Still, even if one chooses not to use the global reset line, the use
of reset for most registers is required to get the simulation up and
running. Multiple engineers working on the same device have to agree
on the approach since it affects coding style throughout the design.
One easy way to initialize a signal in an HDL, and this is a method
that is not recommended, is to use an initial value on the declaration.
With few exceptions, the use of a default assignment in the signal
declaration should not exist in RTL since it may create a
situation where the RTL simulation will not match the back annotated (timing) simulation. An
example of this is:
SIGNAL dont_do_this : SLB := '1';
An exception to this rule is when there is some small circuit which
needs to be operational during reset and the FPGA guarantees the power up
state of the registers. An example of this would be a counter which is used to elongate
reset and must run when reset is active.
The following two sections continue the
discussion of reset implementation issues.
- Reset Polarity
One problem that arises with FPGA design is that some FPGAs have
an active high reset while others have an active low
reset. It would be nice to code in a portable fashion, that is where
the code is independent of the FPGA vendor. A solution is to use a
generic which specifies the active level of reset and which is
passed down to all registers throughout the hierarchy. In the
following example, a generic called "RESET_LEVEL" accomplishes this:
- LIBRARY IEEE;
- USE IEEE.STD_LOGIC_1164.ALL;
- ENTITY blatz IS
- -- active level of reset for registers is defined here
- GENERIC (RESET_LEVEL : SLB := '1');
- PORT (CLK : IN SLB;
- RESET : IN SLB;
- CE : IN SLB;
- DIN : IN SLB;
- DOUT : OUT SLB);
- END blatz;
- ARCHITECTURE behavior OF blatz IS
- BEGIN
- a_register: PROCESS (CLK, RESET)
- BEGIN
- IF RESET = RESET_LEVEL THEN
- DOUT <= '0';
- ELSIF CLK'event AND CLK = '1' THEN
- IF CE = '1' THEN -- clock enable
- DOUT <= DIN;
- END IF;
- END IF;
- END PROCESS a_register;
- END behavior;
RESET_LEVEL must be passed down through the hierarchy through the use of
port mapping. The following is an example of port mapping in a component
instantiation:
- blatz_c: blatz
- GENERIC MAP (RESET_LEVEL => RESET_LEVEL)
- PORT MAP (CLK => my_clk,
- RESET => my_reset,
- CE => my_ce,
- DIN => my_din,
- DOUT => my_dout);
By implementing reset as a generic which is passed down in this fashion, the value of the RESET_LEVEL
generic can be changed at the top level which will invert the active level of reset for all
registers in the design.
- Use of Asynchronous Resets
Other than the use of asynchronous reset for globally resetting the device,
the use of asynchronous resets is best avoided when possible. Asynchronous resets
create timing paths which are hard for static timing
analyzers to deal with, and can make code less portable.
It's worth noting that some FPGA vendors have started providing a fuse selection for
synchronous vs. asynchronous clear and set inputs on registers.
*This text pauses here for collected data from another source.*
-- ==== Sys2Proof/Machine/Step.lean ====
section
/-!
DEFINITION. One step of the module: the command in front, else a waiting backplane write, else nothing
(log 2).
-/

namespace Sys2Proof.Machine

/-- One step. -/
def step (s : State) : Host.Outcome State Fault Refusal :=
  match s.pending with
  | c :: rest => exec c { s with pending := rest }
  | [] =>
      match s.busWrites with
      | b :: rest => busWrite b { s with busWrites := rest }
      | [] => .next s

/-- The command that a word spells put at the front of the queue; the table spells none (log 27). -/
def State.withFetchWord (s : State) (nbits w : Nat) : State :=
  match decodeTableWord nbits w with
  | some c => s.pushFront c
  | none => s

end Sys2Proof.Machine
end

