-- ==== Sys2Proof/Safety.lean ====
section
/-!
DEFINITION. What statements about the module speak of: outcomes, where a cell is, capacities, and states in
which an event is followed by nothing further.
-/

namespace Sys2Proof.Machine

/-- The bytes of a word. -/
def inWord (base a : Nat) : Prop := base ≤ a ∧ a < base + 4

/-- The cells that the module holds a work of or that await COLLECT: the entries of the four order lists, the
watches, the return chain (R5). -/
def State.cells (s : State) : List Nat :=
  (allAxes.flatMap (fun ax => (s.axis ax).list.map (·.cell))) ++ s.watches.map (·.cell) ++ s.chain

/-- No cell is in two places, and the held marks are those of the cells that are in one (R4, R5). -/
def State.onePlace (s : State) : Prop :=
  s.cells.Nodup ∧ (∀ n ∈ s.cells, n ∈ s.held) ∧ (∀ n ∈ s.held, n ∈ s.cells)

/-- The queue, the table, the lists and the annunciation queue hold no more than they may (R22, R35, R160). -/
def State.withinBounds (s : State) : Prop :=
  s.postQueue.length ≤ Config.postCapacity ∧ s.watches.length ≤ Config.watchCapacity ∧
    (∀ ax ∈ allAxes, (s.axis ax).list.length ≤ Config.listCapacity) ∧ (s.faults.map (·.scope)).Nodup

/-- The following error of an axis is that of its positions under its ratio (R95). -/
def Axis.errOk (a : Axis) : Prop := a.followErr = followErrorOf a.setup a.commanded a.feedback

/-- No reported change waits and no position assignment is due (logs 7 and 16). -/
def State.calm (s : State) : Bool :=
  s.agenda.isEmpty && allAxes.all (fun ax => !(s.axis ax).ref.assignDue)

/-- Nothing follows an event that reports nothing and leaves the axes as they are (R185; log 36). -/
def State.settled (s : State) : Bool := s.calm && !(s.modState == .stopping && s.allAtRest)

/-- Nothing follows an event that reports nothing: the module is not in STOPPING (R185; log 36). -/
def State.quiet (s : State) : Bool := s.calm && s.modState != .stopping

/-- No watch observes a quantity. -/
def State.unwatched (s : State) (q : Quantity) : Bool := s.watches.all (fun w => w.quantity != q)

/-- The supervision timer after controller CPU activity (R169). -/
def State.timerAfterActivity (s : State) : Option Nat :=
  if s.modState = .running then (if s.supInterval = 0 then none else some s.supInterval) else s.supTimer

/-- The axis and the new levels that a change of an axis input names (R96). -/
def inputCommand : Instr → Option (AxisIx × (Inputs → Inputs))
  | .limitInputChange ax .plus level _ => some (ax, fun i => { i with limitPlus := level })
  | .limitInputChange ax .minus level _ => some (ax, fun i => { i with limitMinus := level })
  | .referenceSwitchChange ax level _ => some (ax, fun i => { i with reference := level })
  | .indexInputChange ax level _ => some (ax, fun i => { i with index := level })
  | .driveReadyChange ax level _ => some (ax, fun i => { i with ready := level })
  | .driveAlarmChange ax level _ => some (ax, fun i => { i with alarm := level })
  | .powerOn | .rackResetLine | .selfTestPass | .selfTestFail | .postWrite _ | .collect | .start _
  | .stop _ _ | .reset _ _ | .ack _ | .kick _ | .unknownCommand _ _ | .ignoredRegisterWrite _ _
  | .setupCheckPass _ | .setupCheckFail | .walkBegin | .cellVisit _ | .outputPulse _ _
  | .moduleStopComplete | .encoderEdge _ _ _ _ | .eventInputChange _ _ _ | .moduleClockTick _
  | .imageRefresh | .elapsedReached _ _ | .deadlineExpiry _ _ | .dwellEnd _ _ | .pauseExpiry _ _
  | .clearPulseExpiry _ _ | .triggerPulseExpiry _ | .supervisionExpiry _ => none

/-- What no input, pulse, edge, timer or firing touches: everything but the module state, memory, the chain, the
causes, the faults, the watches, gates, waiting records and triggers, the axes and the agenda. -/
def State.untouchedBut (s t : State) : Prop :=
  t.toClear = s.toClear ∧ t.clock = s.clock ∧ t.readback = s.readback ∧ t.setupRead = s.setupRead ∧ t.visitRead = s.visitRead ∧
    t.supInterval = s.supInterval ∧ t.supTimer = s.supTimer ∧ t.postQueue = s.postQueue ∧ t.walk = s.walk ∧
    t.outcome = s.outcome ∧ t.held = s.held ∧ t.mask = s.mask ∧ t.collectWord = s.collectWord ∧
    t.pending = s.pending ∧ t.busWrites = s.busWrites

/-- The same with the module state, which only the passage from STOPPING to STOPPED changes (R185). -/
def State.untouched (s t : State) : Prop :=
  s.untouchedBut t ∧ (t.modState = s.modState ∨ (s.modState = .stopping ∧ t.modState = .stopped))

/-- The positions and the setup of every axis are as before. -/
def State.samePositions (s t : State) : Prop :=
  ∀ ax : AxisIx, (t.axis ax).commanded = (s.axis ax).commanded ∧ (t.axis ax).feedback = (s.axis ax).feedback ∧
    (t.axis ax).setup = (s.axis ax).setup

/-- The bytes of a result part that a visit writes: the return link, and words 2C to 3C Hex (R10). -/
def inResultPart (n a : Nat) : Prop :=
  (0x800 + 64 * n + 6 ≤ a ∧ a < 0x800 + 64 * n + 8) ∨ (0x800 + 64 * n + 0x2C ≤ a ∧ a < 0x800 + 64 * n + 0x40)

/-- The bytes of a cell that the module writes: the state byte and the result part (R2). -/
def inModulePart (n a : Nat) : Prop := a = 0x800 + 64 * n ∨ inResultPart n a

/-- The bytes that ending, refusing or admitting a cell writes: its state byte and its result part, and the
return link of the cell before it on the chain (R10, R151). -/
def mayWrite (s : State) (n a : Nat) : Prop :=
  a = 0x800 + 64 * n ∨ inResultPart n a ∨
    ∃ tail, s.chain.getLast? = some tail ∧ 0x800 + 64 * tail + 6 ≤ a ∧ a < 0x800 + 64 * tail + 8

/-- The walk is at a cell that it may read: not held, and offered by the header word as the visit reads it
(R6, R26). -/
def State.offeredAt (s : State) (w : Walk) : Prop :=
  s.walk = some w ∧ w.at_ < 480 ∧ w.at_ ∉ s.held ∧ (s.cellWords w.at_).header.extractLsb' 0 8 = 1

/-- The result part of a cell reads as given, and its return link as none (R10). -/
def State.resultReads (s : State) (n : Nat) (code : Word) (fires : Word) (cmd fb elapsed : Word) : Prop :=
  s.readWord (0x800 + 64 * n + 0x2C) = code ∧ s.readWord (0x800 + 64 * n + 0x30) = fires ∧
    s.readWord (0x800 + 64 * n + 0x34) = cmd ∧ s.readWord (0x800 + 64 * n + 0x38) = fb ∧
    s.readWord (0x800 + 64 * n + 0x3C) = elapsed ∧
    s.readByte (0x800 + 64 * n + 6) = 0xFF ∧ s.readByte (0x800 + 64 * n + 7) = 0xFF

/-- A cell reads ENDED with these values in its result part, whatever its return link (R10, 11.6). -/
def State.endReads (s : State) (n : Nat) (code : Word) (fires : Word) (cmd fb elapsed : Word) : Prop :=
  s.readByte (0x800 + 64 * n) = 6 ∧ s.readWord (0x800 + 64 * n + 0x2C) = code ∧
    s.readWord (0x800 + 64 * n + 0x30) = fires ∧ s.readWord (0x800 + 64 * n + 0x34) = cmd ∧
    s.readWord (0x800 + 64 * n + 0x38) = fb ∧ s.readWord (0x800 + 64 * n + 0x3C) = elapsed

/-- An axis stands with an empty list, IDLE, FAULTED or DISABLED (R185). -/
def Axis.standsEmpty (a : Axis) : Prop := a.atRest = true ∧ a.list = [] ∧ a.moving = false

/-- Every axis stands with an empty list, IDLE, FAULTED or DISABLED (R185). -/
def State.standing (s : State) : Prop := ∀ ax : AxisIx, (s.axis ax).standsEmpty

/-- The Position Block finds nothing on an axis that travels in its direction: drive ready active, its limit and
the alarm not, the following error not supervised (R97). -/
def Axis.undisturbed (a : Axis) : Prop :=
  a.readyActive = true ∧ a.limitActive a.prof.dir = false ∧ a.alarmActive = false ∧ a.setup.followLimit = 0

/-- The pulses that remain from a position to the target of an order in its direction. -/
def Entry.remaining (e : Entry) (from_ : Int) : Int := (e.target - from_) * e.dir.sign

/-- A MOVE_ABS or MOVE_REL order passes the window, range and reference checks of its start for a target
(R99, R100, R109). -/
def Axis.allowsTarget (a : Axis) (k : MotionKind) (target : Int) : Prop :=
  -2147483648 ≤ target ∧ target ≤ 2147483647 ∧
    (a.setup.windowEnable = true → a.setup.windowLow ≤ target ∧ target ≤ a.setup.windowHigh) ∧
    (a.setup.requireRef = true → k = .moveAbs → a.referenced = true)

/-- The direction from one position to another (R50). -/
def dirTo (from_ to_ : Int) : Dir := if to_ < from_ then .minus else .plus

/-- An axis is FAULTED, or on its way there on a fault ramp, with an empty list and an entry in the queue
(R69, R163). -/
def State.faultTaken (s : State) (ax : AxisIx) : Prop :=
  ((s.axis ax).state = .faulted ∨
    ((s.axis ax).state = .stopping ∧ (s.axis ax).stopCause = .fault ∧ (s.axis ax).pendingFault = true)) ∧
  (s.axis ax).list = [] ∧ (∃ e ∈ s.faults, e.scope = .axis ax) ∧ s.causes.fault = true

/-- A report to the Fault Unit that is the first of an axis stands at the tail of the queue (R97, R160). -/
def State.reports (s t : State) (ax : AxisIx) (code detail cell : Nat) : Prop :=
  t.faults = s.faults ++ [{ scope := .axis ax, code := code, detail := detail, cell := cell, time := s.clock,
                            count := 1, lastCode := code }] ∧ t.causes.fault = true

/-- No other axis is touched. -/
def State.otherAxes (s t : State) (ax : AxisIx) : Prop := ∀ j, j ≠ ax → t.axis j = s.axis j

/-- The only order of an axis ended at standstill with a code and the position `cmd`: the axis is IDLE with an empty
list, the cell reads ENDED and is linked, with RETURN where it has NOTIFY, and nothing else changed (R18, R45,
R151). -/
def State.endsAlone (s t : State) (ax : AxisIx) (e : Entry) (code : Nat) (cmd : Word) : Prop :=
  (t.axis ax).state = .idle ∧ (t.axis ax).stopCause = .none ∧ (t.axis ax).list = [] ∧ (t.axis ax).moving = false ∧
    t.endReads e.cell (bytes4 code 0 e.fly.bits 0) 0 cmd (s.axis ax).feedback (BitVec.ofNat 32 e.elapsed) ∧
    t.chain = s.chain ++ [e.cell] ∧ t.causes = { s.causes with ret := s.causes.ret || e.opts.notify } ∧
    (∀ b, ¬ mayWrite s e.cell b → t.readByte b = s.readByte b) ∧ s.otherAxes t ax ∧
    t = { s with mem := t.mem, chain := t.chain, causes := t.causes, axes := t.axes }

/-- A LINEAR deceleration to standstill at a rate has begun, bound by a distance; the speed is still that of before
(R73, R87). -/
def Axis.ramps (b a : Axis) (rate bound : Nat) : Prop :=
  b.prof.phase = .decelerating ∧ b.prof.speedSq = a.prof.speedSq ∧ b.commanded = a.commanded ∧
    b.feedback = a.feedback ∧
    ∃ q, b.prof.plan = some q ∧ q.moved = 0 ∧
      q.length = min (linearLen a.prof.speedSq (sqOf a.setup.floor) rate) bound

/-- The axis has room and a rate for a ramp: it is above the floor speed and not at the end of the 32-bit range in
its direction (R87). -/
def Axis.canRamp (a : Axis) (rate : Nat) : Prop :=
  sqOf a.setup.floor < a.prof.speedSq ∧ 0 < rate ∧ 0 < a.rangeBound

/-- What a fault reaction makes of an axis whose order ended: FAULTED at once by the abrupt one; by the ramp one, from
above the floor speed, the LINEAR fault ramp, unbound but by the 32-bit range (R69, R87, R163). -/
def Axis.reacts (b a : Axis) (reaction : Reaction) : Prop :=
  b.list = [] ∧ b.stopCause = .fault ∧
    (reaction = .abrupt → b.state = .faulted ∧ b.moving = false ∧ b.pendingFault = false ∧ b.driveEnable = false) ∧
    (reaction = .ramp → a.canRamp a.setup.stopDecel →
      b.state = .stopping ∧ b.pendingFault = true ∧ b.moving = true ∧ b.ramps a a.setup.stopDecel a.rangeBound)

/-- A standing axis has no speed and no plan (R76, R90). -/
def Axis.standingOk (a : Axis) : Prop := a.moving = false → a.prof.speedSq = 0 ∧ a.prof.plan = none

/-- An entry is bound only as the second of its list, on a RUNNING axis behind a move with FLY whose fly is taken
(R57 to R60). -/
def Axis.bindingOk (a : Axis) : Prop :=
  (∀ e ∈ a.list.head?, e.bound = false ∧ ∀ n ∈ a.list.tail.head?, n.bound = true →
    a.state = .running ∧ e.kind.positional = true ∧ e.opts.fly = true ∧ e.decided = true ∧ e.fly = .taken) ∧
  ∀ x ∈ a.list.tail.tail, x.bound = false

/-! ### Watches -/

/-- The state of its target in which an action applies, by the table of R121. -/
def State.actionDue (s : State) : Action → Prop
  | .openGate _ | .pulseOutput _ _ | .latchOnly => True
  | .advance ax => (s.axis ax).state ∈ [AxisState.running, .holding, .held] ∧
      ∃ e es, (s.axis ax).list = e :: es ∧ e.kind ≠ .reference
  | .hold ax => ((s.axis ax).state = .running ∧ ∃ e es, (s.axis ax).list = e :: es ∧ e.kind ≠ .reference) ∨
      (s.axis ax).state = .holding ∨ (s.axis ax).state = .held
  | .stop ax => (s.axis ax).state ∈ [AxisState.waiting, .running, .holding, .held]
  | .setSpeed ax _ => (s.axis ax).state ∈ [AxisState.running, .holding, .held] ∧
      ∃ e es, (s.axis ax).list = e :: es ∧ e.kind.moves = true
This has the advantage
that it can provide
other synchronous paths for the logic into the register - besides the D input.
For example, consider the case where
two terms A and B will be used to set a register. This would be equivalent to an OR gate
on the D input to the register with A and B as inputs to the OR gate.
But if the asynchronous SET input were actually a synchronous
set, then the OR gate could be eliminated with A driving the D input and B driving the
synchronous set input.
The FPGA vendors have suggested using this, and it makes
sense, however it creates a caveat; global
chip reset will need to be routed into the synchronous logic. With the typical fanout of global reset
being one of the largest nets in the design, this reset signal quickly becomes the critical timing
path in the design. The way to get around this is to break the timing path for global reset
as it enters the chip. One must also ensure that this doesn't create any problems, that reset
is active for multiple clock cycles and that there isn't any logic that transitions immediately out
of reset.
- Resource Sharing
Resource Sharing is the ability for the synthesizer to automatically
utilize a common function -
common to two processes for example. Consider the following
code fragment in a process:
- IF count = 237 AND request = '1' THEN
- start_count <= '1';
- END IF;
- IF count = 237 AND latch_data = '1' THEN
- data_out <= data_in;
- END IF;
Will the synthesizer create one or two comparators
for "count = 237"? The answer depends upon the quality of the
synthesizer.
The general rule for resource sharing is to perform it
manually, when possible, eliminating the possibility that the synthesizer
will screw it up. Our example can be rewritten to use a concurrent signal assignment
for the comparator:
- Count_eq237 <= '1' WHEN count = 237 ELSE '0';
and the process rewritten as follows:
- IF count_eq237 = '1' AND request = '1' THEN
- start_count <= '1';
- END IF;
- IF count_eq237 = '1' AND latch_data = '1' THEN
- data_out <= data_in;
- END IF;
It is recommended that this practice be used for all large
arithmetic and relational operations
(adders, subtractors, comparators, etc.)
- Clocks
Although practical and often times necessary to have multiple
clocks in a design, one should not
generate local clocks within a clock domain in an FPGA design. This practice is often
used in gate array design to write to registers in the device (such as the control register,
status register, etc.).
In FPGAs, which have flip-flops with clock enables built in,
the clock enable should be used. The
clock enable is always the outer IF under the clock sensitivity expression:
- a_register: PROCESS (CLK, RESET)
- BEGIN
- IF RESET = RESET_LEVEL THEN
- DOUT <= '0';
- ELSIF CLK'event AND CLK = '1' THEN
- IF CE = '1' THEN -- clock enable
- DOUT <= DIN;
- END IF;
- END IF;
- END PROCESS a_register;
The use of locally generated clocks should be avoided.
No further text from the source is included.